BEGIN

/-- Settles O33: the six rows are `feedStatus` at a byte of nibble 15, whose length is 1. -/
theorem systemCommonEmitsAtOnce : Obligations.SystemCommonEmitsAtOnce := by
  unfold Obligations.SystemCommonEmitsAtOnce
  intro s hb x hx
  have hrow : exec x.1 s = s.feedWith (fun c p => feedStatus c p x.2) ∧ x.2 ≠ 0xF7#8 ∧
      statusNibble x.2 = 15#4 := by
    fin_cases hx <;> exact ⟨rfl, by decide, by decide⟩
  obtain ⟨hexec, hne, hnibble⟩ := hrow
  have hrun := hexec.trans (State.feedWith_run hb _)
  rw [feedStatus_systemCommon hne hnibble] at hrun
  exact ⟨_, hrun, rfl, congrArg _ s.parser.map_guardRaises, rfl, rfl, rfl, rfl, rfl, rfl, rfl⟩

/-- Settles O34: step 5 discards the byte after the guard. -/
theorem strayDataDiscarded : Obligations.StrayDataDiscarded := by
  unfold Obligations.StrayDataDiscarded
  intro s d hb hpos hsysex
  have hrun := exec_feedData_run d hb
  rw [feedDataByte_stray hpos hsysex] at hrun
  refine ⟨_, hrun, rfl, rfl, ?_⟩
  rw [← s.parser.map_guardRaises, List.append_assoc]
  exact congrArg _ List.map_append

/-- Settles O35: the byte is stored after the guard, and the completion checks are tried in their order. -/
theorem openDataStored : Obligations.OpenDataStored := by
  unfold Obligations.OpenDataStored
  intro s d hb k b hopened
  have hrun := exec_feedData_run d hb
  rw [feedDataByte_open hopened] at hrun
  have hne : b ≠ 0xF7#8 := ne_eox_of_lt (dataByte_lt d)
  obtain ⟨h0, h1, h2⟩ := Parser.storeAndComplete_buffer s.config { s.parser with idx := k } b s.parser.guardRaises
  obtain ⟨hexplen, hopen, hsysex⟩ :=
    Parser.storeAndComplete_keeps s.config { s.parser with idx := k } b s.parser.guardRaises
  refine ⟨_, hrun, congrArg _ s.parser.map_guardRaises, h0, h1, h2, hsysex, hexplen, hopen, ?_⟩
  split_ifs with h7a hlen
  · rw [Parser.storeAndComplete_packet (p := { s.parser with idx := k }) h7a.1 h7a.2]
    exact ⟨rfl, rfl⟩
  · rw [Parser.storeAndComplete_message h7a hne hlen]
    exact ⟨rfl, rfl⟩
  · rw [Parser.storeAndComplete_waits h7a hne hlen]
    exact ⟨rfl, Parser.store_idx _ _⟩

/-- Settles O36: the guard of three buffered bytes is a reset of `idx`. -/
theorem overrunRestartsFromIdle : Obligations.OverrunRestartsFromIdle := by
  unfold Obligations.OverrunRestartsFromIdle
  intro c p b hidx hb
  have hguard : p.guarded = { p with idx := 0#2 } := if_pos hidx
  have hraises : p.guardRaises = [.parserOverrun] := if_pos hidx
  rw [feed_guarded c p hb, hguard, hraises]
  exact ⟨rfl, rfl, rfl⟩

/-- Settles O38: of the three branches of `feed` the first raises nothing, the others what the guard raises, and the
second the discarded byte after it. -/
theorem feedRaisesAtMostOne : Obligations.FeedRaisesAtMostOne := by
  unfold Obligations.FeedRaisesAtMostOne
  intro c p b
  by_cases hrt : b ≥ 0xF8#8
  · rw [feed_eq, if_pos hrt, if_neg fun h => BitVec.not_lt.mpr hrt h.2, if_neg (by bv_omega)]
    rfl
  · have hguard : (if p.idx = 3 ∧ b < 0xF8#8 then [.parserOverrun] else []) = p.guardRaises := by
      simp [Parser.guardRaises, BitVec.not_le.mp hrt]
    rw [feed_eq, if_neg hrt, hguard]
    by_cases hstray : b < 0x80#8 ∧ p.position = 0#2 ∧ p.sysex = false
    · obtain ⟨hdata, hpos, hsysex⟩ := hstray
      rw [if_pos ⟨hdata, hpos, hsysex⟩, if_pos ⟨hpos, hsysex, hdata⟩]
    · rw [if_neg hstray, if_neg fun ⟨hpos, hsysex, hdata⟩ => hstray ⟨hdata, hpos, hsysex⟩]
      exact (List.append_nil _).symm

/-- Settles O41: the status byte opens a message, and each message's data bytes are one more `GivesEvent`. -/
theorem runningStatusOnInput : Obligations.RunningStatusOnInput := by
  unfold Obligations.RunningStatusOnInput
  intro c p h ch hsysex hlo hhi
  have hopen := feed_status_channel c p hlo hhi ch
  rw [hsysex, Bool.false_and] at hopen
  refine ⟨fun ds hlen hds => ?_, fun ds hlen hds => ?_⟩
  · rw [feedAll_cons, hopen]
    exact feedAll_running (fun d hd => givesEvent_three hlen (hds d hd).1 (hds d hd).2) p.ev1 p.ev2
  · have hrunning := feedAll_running (ch := ch) (fun d hd => givesEvent_two hlen (hds d hd)) p.ev1 p.ev2
    rw [List.flatMap_singleton'] at hrunning
    rw [feedAll_cons, hopen]
    exact hrunning

/-- Settles O42: 0xF0 and the data bytes are packed, and 0xF7 closes what is still buffered. -/
theorem sysexFramedWhole : Obligations.SysexFramedWhole := by
  unfold Obligations.SysexFramedWhole
  intro c p ds hidx hlength hds
  have hstart := feed_sysexStart_packed c hidx hlength
  have hpacked : Packed c (0xF0#8 :: ds) (feedAll c p (0xF0#8 :: ds)).2 (feedAll c p (0xF0#8 :: ds)).1 :=
    hstart.append (feedAll_packed hstart.inSysex hds)
  have hwhole := feedAll_append c p (0xF0#8 :: ds) [0xF7#8]
  generalize feedAll c p (0xF0#8 :: ds) = packed at hpacked hwhole
  obtain ⟨q, es⟩ := packed
  obtain ⟨hinside, hpackets, hbytes⟩ := hpacked
  obtain ⟨e, hevent, hcin, hlast, hidle, hclosed⟩ := feed_sysexEnd_closes c hinside.room
  rw [feedAll_cons, hevent] at hwhole
  intro r
  have hr : r = ((feed c q 0xF7#8).parser, es ++ [e]) := hwhole
  rw [hr]
  refine ⟨?_, ?_, ⟨e, List.getLast?_concat, hcin⟩, hidle, hclosed⟩
  · calc (es ++ [e]).flatMap (eventBytes c)
        = es.flatMap (eventBytes c) ++ (q.buffered ++ [0xF7#8]) := by
          rw [List.flatMap_append, List.flatMap_singleton, hlast]
      _ = 0xF0#8 :: ds ++ [0xF7#8] := by rw [← List.append_assoc, ← hbytes]
  · rw [List.dropLast_concat]
    exact hpackets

END

**WHAT TO PRODUCE:** Taking the entries above, restate exactly those lines that fall between the line with "intro c p h ch hsysex hlo hhi" and the line with "have hwhole := feedAll_append", keeping both of those lines too.

**EXERCISE OUTPUT:**
  intro c p h ch hsysex hlo hhi
  have hopen := feed_status_channel c p hlo hhi ch
  rw [hsysex, Bool.false_and] at hopen
  refine ⟨fun ds hlen hds => ?_, fun ds hlen hds => ?_⟩
  · rw [feedAll_cons, hopen]
    exact feedAll_running (fun d hd => givesEvent_three hlen (hds d hd).1 (hds d hd).2) p.ev1 p.ev2
  · have hrunning := feedAll_running (ch := ch) (fun d hd => givesEvent_two hlen (hds d hd)) p.ev1 p.ev2
    rw [List.flatMap_singleton'] at hrunning
    rw [feedAll_cons, hopen]
    exact hrunning

/-- Settles O42: 0xF0 and the data bytes are packed, and 0xF7 closes what is still buffered. -/
theorem sysexFramedWhole : Obligations.SysexFramedWhole := by
  unfold Obligations.SysexFramedWhole
  intro c p ds hidx hlength hds
  have hstart := feed_sysexStart_packed c hidx hlength
  have hpacked : Packed c (0xF0#8 :: ds) (feedAll c p (0xF0#8 :: ds)).2 (feedAll c p (0xF0#8 :: ds)).1 :=
    hstart.append (feedAll_packed hstart.inSysex hds)
  have hwhole := feedAll_append c p (0xF0#8 :: ds) [0xF7#8]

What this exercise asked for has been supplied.